*The task:*
Return every line from the one with "def State.advance (s" through the one with "def Master.next (m", inclusive, exactly as it appears below.
╭─ Source data
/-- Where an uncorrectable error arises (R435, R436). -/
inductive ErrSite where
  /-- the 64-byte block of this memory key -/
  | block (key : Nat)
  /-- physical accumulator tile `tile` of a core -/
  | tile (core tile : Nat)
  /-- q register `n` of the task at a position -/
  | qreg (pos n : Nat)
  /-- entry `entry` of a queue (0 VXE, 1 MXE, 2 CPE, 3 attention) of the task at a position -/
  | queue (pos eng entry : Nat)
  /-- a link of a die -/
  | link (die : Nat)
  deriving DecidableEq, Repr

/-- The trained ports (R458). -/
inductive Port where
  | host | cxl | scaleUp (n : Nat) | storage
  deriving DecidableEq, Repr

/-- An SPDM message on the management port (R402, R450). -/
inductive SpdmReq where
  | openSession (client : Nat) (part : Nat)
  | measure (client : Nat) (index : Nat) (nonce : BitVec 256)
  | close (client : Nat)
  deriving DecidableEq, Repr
╰─
╭─ Source data
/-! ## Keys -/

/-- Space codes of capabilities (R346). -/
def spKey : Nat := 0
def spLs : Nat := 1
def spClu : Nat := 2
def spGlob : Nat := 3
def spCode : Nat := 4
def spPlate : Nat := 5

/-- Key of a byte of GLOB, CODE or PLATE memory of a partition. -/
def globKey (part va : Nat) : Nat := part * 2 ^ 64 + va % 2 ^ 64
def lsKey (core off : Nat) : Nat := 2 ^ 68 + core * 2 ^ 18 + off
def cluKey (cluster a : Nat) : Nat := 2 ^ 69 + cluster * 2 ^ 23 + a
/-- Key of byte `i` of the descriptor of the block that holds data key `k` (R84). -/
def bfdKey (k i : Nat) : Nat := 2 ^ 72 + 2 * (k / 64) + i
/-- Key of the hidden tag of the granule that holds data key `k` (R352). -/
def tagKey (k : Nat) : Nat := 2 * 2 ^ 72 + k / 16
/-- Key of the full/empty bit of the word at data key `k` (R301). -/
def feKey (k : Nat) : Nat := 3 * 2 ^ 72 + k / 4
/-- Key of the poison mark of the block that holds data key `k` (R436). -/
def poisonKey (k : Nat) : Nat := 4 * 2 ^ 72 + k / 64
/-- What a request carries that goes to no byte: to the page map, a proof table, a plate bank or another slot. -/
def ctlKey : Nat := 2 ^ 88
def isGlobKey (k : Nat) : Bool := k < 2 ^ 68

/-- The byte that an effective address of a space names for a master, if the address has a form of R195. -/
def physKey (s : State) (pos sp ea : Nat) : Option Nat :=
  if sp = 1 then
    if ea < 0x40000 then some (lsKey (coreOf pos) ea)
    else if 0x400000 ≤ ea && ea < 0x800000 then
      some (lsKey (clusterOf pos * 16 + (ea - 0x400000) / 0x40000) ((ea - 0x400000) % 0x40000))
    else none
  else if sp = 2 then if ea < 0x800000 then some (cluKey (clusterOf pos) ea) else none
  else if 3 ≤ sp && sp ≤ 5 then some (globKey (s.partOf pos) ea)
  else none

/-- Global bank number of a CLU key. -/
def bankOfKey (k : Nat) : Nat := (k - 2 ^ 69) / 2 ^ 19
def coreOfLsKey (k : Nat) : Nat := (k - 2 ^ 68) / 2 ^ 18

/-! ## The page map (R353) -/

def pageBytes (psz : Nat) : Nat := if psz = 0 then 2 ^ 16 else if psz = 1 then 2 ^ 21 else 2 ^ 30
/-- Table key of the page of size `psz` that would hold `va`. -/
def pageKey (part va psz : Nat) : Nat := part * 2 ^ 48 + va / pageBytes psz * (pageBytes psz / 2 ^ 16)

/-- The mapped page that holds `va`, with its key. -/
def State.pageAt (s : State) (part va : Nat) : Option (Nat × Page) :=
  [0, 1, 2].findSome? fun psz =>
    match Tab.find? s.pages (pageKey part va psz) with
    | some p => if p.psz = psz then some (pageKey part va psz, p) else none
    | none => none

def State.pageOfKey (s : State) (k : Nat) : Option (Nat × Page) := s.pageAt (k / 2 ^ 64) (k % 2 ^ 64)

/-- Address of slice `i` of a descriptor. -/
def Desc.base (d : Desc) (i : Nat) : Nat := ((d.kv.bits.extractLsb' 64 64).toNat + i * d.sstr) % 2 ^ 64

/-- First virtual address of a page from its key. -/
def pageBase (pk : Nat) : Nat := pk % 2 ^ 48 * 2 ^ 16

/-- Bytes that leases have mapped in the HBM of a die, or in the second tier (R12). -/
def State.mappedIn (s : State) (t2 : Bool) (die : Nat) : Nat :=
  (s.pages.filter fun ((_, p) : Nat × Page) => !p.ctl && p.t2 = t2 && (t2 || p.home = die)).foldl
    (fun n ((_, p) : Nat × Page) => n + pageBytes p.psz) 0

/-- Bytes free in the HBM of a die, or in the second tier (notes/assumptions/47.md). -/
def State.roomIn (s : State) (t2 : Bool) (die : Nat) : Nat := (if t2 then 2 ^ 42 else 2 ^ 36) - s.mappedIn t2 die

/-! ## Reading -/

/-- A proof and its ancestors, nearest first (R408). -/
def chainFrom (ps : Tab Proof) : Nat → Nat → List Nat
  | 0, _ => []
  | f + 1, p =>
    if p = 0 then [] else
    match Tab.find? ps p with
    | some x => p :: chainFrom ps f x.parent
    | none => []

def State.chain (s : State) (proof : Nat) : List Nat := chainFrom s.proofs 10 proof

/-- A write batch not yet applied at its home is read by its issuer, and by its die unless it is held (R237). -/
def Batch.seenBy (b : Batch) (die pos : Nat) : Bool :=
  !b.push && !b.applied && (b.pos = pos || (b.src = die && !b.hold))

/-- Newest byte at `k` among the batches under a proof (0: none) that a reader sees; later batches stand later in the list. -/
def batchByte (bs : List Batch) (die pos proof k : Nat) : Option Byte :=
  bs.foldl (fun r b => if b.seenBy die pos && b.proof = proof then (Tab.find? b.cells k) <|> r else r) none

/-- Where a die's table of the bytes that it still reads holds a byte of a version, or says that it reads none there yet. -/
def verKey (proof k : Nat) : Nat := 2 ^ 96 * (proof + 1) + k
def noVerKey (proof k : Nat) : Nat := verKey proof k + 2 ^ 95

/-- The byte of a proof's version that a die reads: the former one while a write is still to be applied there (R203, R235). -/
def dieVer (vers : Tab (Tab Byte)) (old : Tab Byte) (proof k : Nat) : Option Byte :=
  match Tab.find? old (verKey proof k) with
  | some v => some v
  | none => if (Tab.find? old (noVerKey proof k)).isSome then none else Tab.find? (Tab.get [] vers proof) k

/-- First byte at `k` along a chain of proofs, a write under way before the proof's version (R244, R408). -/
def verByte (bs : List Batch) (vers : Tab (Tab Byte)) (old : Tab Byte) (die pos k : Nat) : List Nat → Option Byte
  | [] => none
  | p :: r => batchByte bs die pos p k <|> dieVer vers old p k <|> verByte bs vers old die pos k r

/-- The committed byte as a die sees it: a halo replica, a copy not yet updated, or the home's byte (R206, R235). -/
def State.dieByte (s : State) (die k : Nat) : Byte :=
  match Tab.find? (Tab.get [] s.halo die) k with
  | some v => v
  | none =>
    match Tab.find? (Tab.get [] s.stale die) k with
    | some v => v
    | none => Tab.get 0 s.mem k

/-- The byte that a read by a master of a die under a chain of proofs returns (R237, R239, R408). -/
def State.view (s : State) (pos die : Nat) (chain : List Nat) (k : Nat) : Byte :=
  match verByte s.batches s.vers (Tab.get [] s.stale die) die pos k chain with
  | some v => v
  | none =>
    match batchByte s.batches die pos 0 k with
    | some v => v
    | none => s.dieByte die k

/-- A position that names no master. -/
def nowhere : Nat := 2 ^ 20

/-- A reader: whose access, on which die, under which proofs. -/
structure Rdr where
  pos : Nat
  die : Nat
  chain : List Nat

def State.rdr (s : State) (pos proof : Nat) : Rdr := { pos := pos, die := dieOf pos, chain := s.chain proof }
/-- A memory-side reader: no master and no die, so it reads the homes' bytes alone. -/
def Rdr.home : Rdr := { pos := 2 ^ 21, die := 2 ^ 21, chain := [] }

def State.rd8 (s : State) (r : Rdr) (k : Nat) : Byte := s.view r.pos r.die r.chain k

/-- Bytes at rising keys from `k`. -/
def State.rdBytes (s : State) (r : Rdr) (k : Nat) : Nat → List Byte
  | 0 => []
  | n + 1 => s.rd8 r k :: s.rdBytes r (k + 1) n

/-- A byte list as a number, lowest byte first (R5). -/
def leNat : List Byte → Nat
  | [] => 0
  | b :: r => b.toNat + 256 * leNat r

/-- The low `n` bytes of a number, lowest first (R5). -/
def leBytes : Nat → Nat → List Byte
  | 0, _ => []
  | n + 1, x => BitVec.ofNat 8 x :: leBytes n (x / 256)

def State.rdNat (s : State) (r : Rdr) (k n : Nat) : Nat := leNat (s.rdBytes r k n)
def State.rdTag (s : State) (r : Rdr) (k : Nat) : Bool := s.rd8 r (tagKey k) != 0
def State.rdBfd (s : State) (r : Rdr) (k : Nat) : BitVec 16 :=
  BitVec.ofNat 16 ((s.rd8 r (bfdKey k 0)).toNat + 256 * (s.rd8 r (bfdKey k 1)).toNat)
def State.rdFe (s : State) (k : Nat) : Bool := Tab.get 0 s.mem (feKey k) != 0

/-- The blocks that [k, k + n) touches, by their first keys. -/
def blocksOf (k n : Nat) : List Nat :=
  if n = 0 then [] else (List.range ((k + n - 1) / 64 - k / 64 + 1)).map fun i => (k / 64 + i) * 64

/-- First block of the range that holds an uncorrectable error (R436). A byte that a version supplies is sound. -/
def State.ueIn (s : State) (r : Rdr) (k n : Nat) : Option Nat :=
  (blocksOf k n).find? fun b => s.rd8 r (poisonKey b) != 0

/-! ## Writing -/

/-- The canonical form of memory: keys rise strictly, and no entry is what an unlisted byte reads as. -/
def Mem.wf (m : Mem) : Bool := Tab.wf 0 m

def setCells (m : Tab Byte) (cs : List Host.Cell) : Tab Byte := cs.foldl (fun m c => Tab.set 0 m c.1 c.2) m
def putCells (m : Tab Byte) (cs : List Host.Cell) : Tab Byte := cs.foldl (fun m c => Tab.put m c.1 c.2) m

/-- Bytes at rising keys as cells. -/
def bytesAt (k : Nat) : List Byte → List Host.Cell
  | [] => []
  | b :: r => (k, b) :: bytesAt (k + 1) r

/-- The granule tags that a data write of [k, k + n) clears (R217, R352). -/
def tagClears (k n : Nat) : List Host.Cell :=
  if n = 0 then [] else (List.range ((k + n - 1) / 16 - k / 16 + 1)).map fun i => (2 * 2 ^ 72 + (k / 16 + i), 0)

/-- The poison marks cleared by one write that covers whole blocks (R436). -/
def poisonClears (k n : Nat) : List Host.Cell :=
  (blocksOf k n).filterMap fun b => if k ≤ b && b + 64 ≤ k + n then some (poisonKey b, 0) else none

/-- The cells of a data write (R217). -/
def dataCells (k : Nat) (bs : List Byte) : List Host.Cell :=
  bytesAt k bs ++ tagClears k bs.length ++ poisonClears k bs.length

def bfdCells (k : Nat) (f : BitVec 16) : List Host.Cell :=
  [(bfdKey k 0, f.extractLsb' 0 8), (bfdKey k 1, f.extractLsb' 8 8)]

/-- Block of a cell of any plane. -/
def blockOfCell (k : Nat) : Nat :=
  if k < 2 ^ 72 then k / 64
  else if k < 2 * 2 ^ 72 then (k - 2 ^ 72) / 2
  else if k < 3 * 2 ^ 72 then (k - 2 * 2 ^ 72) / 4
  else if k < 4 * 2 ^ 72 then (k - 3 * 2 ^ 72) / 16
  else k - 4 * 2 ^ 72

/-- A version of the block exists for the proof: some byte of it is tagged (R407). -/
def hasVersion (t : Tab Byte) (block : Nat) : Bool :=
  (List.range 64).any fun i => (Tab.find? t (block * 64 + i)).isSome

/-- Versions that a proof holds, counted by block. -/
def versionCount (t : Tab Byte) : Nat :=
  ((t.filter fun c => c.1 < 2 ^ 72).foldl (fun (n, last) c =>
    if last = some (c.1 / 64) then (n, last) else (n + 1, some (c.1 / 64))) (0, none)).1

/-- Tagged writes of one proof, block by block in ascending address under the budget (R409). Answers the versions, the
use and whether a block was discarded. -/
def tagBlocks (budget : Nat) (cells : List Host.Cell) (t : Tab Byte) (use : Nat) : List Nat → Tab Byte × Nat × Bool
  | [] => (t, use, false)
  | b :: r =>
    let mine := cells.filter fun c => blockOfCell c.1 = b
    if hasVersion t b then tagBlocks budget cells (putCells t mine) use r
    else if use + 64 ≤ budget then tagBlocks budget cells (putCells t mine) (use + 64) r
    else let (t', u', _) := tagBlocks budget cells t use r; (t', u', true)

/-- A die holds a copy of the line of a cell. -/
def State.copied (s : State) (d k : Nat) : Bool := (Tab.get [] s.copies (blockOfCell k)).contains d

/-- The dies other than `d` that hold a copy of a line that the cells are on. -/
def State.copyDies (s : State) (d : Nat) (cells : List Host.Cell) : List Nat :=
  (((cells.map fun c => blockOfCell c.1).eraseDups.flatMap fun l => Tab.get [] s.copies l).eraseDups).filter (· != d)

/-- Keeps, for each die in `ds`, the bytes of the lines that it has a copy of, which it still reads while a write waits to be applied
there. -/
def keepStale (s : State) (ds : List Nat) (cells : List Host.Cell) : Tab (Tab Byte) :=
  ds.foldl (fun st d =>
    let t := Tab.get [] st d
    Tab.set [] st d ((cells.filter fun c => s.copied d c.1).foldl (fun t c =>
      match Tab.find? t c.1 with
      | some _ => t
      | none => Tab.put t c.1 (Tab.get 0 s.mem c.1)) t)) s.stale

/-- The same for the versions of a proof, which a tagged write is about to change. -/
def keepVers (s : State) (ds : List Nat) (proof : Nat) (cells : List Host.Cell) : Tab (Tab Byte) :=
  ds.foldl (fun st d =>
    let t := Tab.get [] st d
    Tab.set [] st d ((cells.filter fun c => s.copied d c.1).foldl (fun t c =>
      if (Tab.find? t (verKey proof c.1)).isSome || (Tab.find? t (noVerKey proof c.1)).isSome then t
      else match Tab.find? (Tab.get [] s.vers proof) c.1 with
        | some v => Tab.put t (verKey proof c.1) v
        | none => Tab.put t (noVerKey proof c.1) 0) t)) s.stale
╰─
╭─ Source data
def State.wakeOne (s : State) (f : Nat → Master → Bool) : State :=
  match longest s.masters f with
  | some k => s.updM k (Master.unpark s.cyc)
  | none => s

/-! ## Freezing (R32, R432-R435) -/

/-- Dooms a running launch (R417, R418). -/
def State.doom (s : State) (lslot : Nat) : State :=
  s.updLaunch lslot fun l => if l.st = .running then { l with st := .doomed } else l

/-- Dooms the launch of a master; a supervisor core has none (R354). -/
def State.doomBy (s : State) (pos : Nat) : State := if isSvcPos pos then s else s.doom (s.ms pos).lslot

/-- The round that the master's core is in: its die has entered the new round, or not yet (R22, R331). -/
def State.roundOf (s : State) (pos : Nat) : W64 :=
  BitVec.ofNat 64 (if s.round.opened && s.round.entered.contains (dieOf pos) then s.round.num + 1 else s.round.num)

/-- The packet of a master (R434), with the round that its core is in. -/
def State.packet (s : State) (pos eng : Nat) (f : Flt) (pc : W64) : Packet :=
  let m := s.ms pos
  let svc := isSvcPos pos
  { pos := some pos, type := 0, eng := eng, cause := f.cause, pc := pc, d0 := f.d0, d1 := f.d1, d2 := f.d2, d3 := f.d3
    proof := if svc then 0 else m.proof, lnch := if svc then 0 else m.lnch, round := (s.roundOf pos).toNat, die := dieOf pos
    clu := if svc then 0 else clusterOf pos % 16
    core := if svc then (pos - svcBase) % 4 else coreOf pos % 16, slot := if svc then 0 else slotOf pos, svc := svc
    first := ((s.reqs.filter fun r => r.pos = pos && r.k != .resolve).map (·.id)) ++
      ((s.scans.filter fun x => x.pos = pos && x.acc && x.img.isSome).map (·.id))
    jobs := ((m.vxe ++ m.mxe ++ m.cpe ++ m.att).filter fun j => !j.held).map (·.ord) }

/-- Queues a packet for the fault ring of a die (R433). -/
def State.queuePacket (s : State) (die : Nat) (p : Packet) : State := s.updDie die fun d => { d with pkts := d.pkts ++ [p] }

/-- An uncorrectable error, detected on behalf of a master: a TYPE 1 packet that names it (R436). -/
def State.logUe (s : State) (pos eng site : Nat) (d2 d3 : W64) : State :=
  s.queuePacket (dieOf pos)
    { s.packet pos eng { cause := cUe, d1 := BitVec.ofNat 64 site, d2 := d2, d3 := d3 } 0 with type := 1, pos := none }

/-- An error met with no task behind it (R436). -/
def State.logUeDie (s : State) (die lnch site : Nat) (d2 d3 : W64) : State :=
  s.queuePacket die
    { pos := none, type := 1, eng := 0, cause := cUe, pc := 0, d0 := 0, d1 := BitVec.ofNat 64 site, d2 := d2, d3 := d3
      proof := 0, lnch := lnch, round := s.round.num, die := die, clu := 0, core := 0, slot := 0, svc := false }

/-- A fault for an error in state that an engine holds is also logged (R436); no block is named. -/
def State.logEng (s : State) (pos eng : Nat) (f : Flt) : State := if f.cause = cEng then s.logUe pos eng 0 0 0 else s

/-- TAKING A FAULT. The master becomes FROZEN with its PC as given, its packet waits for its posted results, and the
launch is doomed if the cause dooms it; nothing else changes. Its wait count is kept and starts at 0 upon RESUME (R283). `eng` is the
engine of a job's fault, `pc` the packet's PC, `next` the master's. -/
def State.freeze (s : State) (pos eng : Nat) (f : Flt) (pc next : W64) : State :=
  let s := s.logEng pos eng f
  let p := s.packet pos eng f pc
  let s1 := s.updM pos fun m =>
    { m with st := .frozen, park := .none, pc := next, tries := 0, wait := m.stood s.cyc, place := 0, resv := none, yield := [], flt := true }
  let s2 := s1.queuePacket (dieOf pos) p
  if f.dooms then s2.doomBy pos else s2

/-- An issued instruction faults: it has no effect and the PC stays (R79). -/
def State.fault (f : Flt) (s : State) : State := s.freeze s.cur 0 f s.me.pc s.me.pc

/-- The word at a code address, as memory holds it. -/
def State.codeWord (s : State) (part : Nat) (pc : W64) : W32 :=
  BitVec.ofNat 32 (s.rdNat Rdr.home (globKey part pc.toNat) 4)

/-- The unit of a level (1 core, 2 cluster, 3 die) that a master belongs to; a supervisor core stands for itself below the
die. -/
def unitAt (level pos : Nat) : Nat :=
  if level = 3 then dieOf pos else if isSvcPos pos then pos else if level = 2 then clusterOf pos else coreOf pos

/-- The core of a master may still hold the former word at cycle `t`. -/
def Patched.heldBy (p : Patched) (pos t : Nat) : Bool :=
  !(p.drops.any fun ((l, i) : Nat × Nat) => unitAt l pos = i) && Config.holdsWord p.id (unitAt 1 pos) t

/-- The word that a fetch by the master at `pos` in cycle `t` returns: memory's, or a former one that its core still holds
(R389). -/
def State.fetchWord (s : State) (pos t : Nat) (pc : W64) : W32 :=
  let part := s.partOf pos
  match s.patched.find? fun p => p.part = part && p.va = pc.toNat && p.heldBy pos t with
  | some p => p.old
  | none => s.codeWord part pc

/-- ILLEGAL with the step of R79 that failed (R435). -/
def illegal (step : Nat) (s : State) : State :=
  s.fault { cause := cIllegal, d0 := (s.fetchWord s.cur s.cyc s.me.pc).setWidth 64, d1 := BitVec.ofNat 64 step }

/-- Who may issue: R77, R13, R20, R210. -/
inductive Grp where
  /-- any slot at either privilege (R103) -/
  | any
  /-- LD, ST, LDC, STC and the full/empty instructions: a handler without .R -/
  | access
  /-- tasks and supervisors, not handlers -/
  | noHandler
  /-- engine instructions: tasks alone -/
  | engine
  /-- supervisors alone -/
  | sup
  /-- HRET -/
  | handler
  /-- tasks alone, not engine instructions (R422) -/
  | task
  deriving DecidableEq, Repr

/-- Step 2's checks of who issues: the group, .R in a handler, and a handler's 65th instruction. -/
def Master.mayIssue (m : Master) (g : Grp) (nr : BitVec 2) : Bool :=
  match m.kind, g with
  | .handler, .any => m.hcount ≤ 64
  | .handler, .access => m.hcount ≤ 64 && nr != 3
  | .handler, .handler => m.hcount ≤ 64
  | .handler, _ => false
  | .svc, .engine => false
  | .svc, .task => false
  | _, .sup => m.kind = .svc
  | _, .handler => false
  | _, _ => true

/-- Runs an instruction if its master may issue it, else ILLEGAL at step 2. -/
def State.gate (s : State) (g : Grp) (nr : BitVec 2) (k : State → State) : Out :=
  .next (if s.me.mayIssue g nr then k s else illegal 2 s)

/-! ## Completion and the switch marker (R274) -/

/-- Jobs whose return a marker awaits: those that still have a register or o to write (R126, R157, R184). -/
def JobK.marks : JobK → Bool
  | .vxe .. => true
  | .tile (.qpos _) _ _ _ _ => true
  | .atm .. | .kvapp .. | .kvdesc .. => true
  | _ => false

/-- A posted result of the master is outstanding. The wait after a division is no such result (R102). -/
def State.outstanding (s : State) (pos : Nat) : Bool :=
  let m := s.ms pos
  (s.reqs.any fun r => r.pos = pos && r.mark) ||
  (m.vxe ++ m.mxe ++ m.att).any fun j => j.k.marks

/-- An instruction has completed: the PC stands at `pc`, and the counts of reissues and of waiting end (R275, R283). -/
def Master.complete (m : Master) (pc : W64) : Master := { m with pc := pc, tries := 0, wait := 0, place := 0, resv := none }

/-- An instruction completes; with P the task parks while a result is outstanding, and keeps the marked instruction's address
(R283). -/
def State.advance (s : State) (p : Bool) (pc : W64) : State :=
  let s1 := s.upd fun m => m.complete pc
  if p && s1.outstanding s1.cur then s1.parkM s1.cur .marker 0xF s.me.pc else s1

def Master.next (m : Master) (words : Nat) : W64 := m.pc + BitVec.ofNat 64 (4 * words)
╰─
*Response to this task:*
def State.advance (s : State) (p : Bool) (pc : W64) : State :=
  let s1 := s.upd fun m => m.complete pc
  if p && s1.outstanding s1.cur then s1.parkM s1.cur .marker 0xF s.me.pc else s1

def Master.next (m : Master) (words : Nat) : W64 := m.pc + BitVec.ofNat 64 (4 * words)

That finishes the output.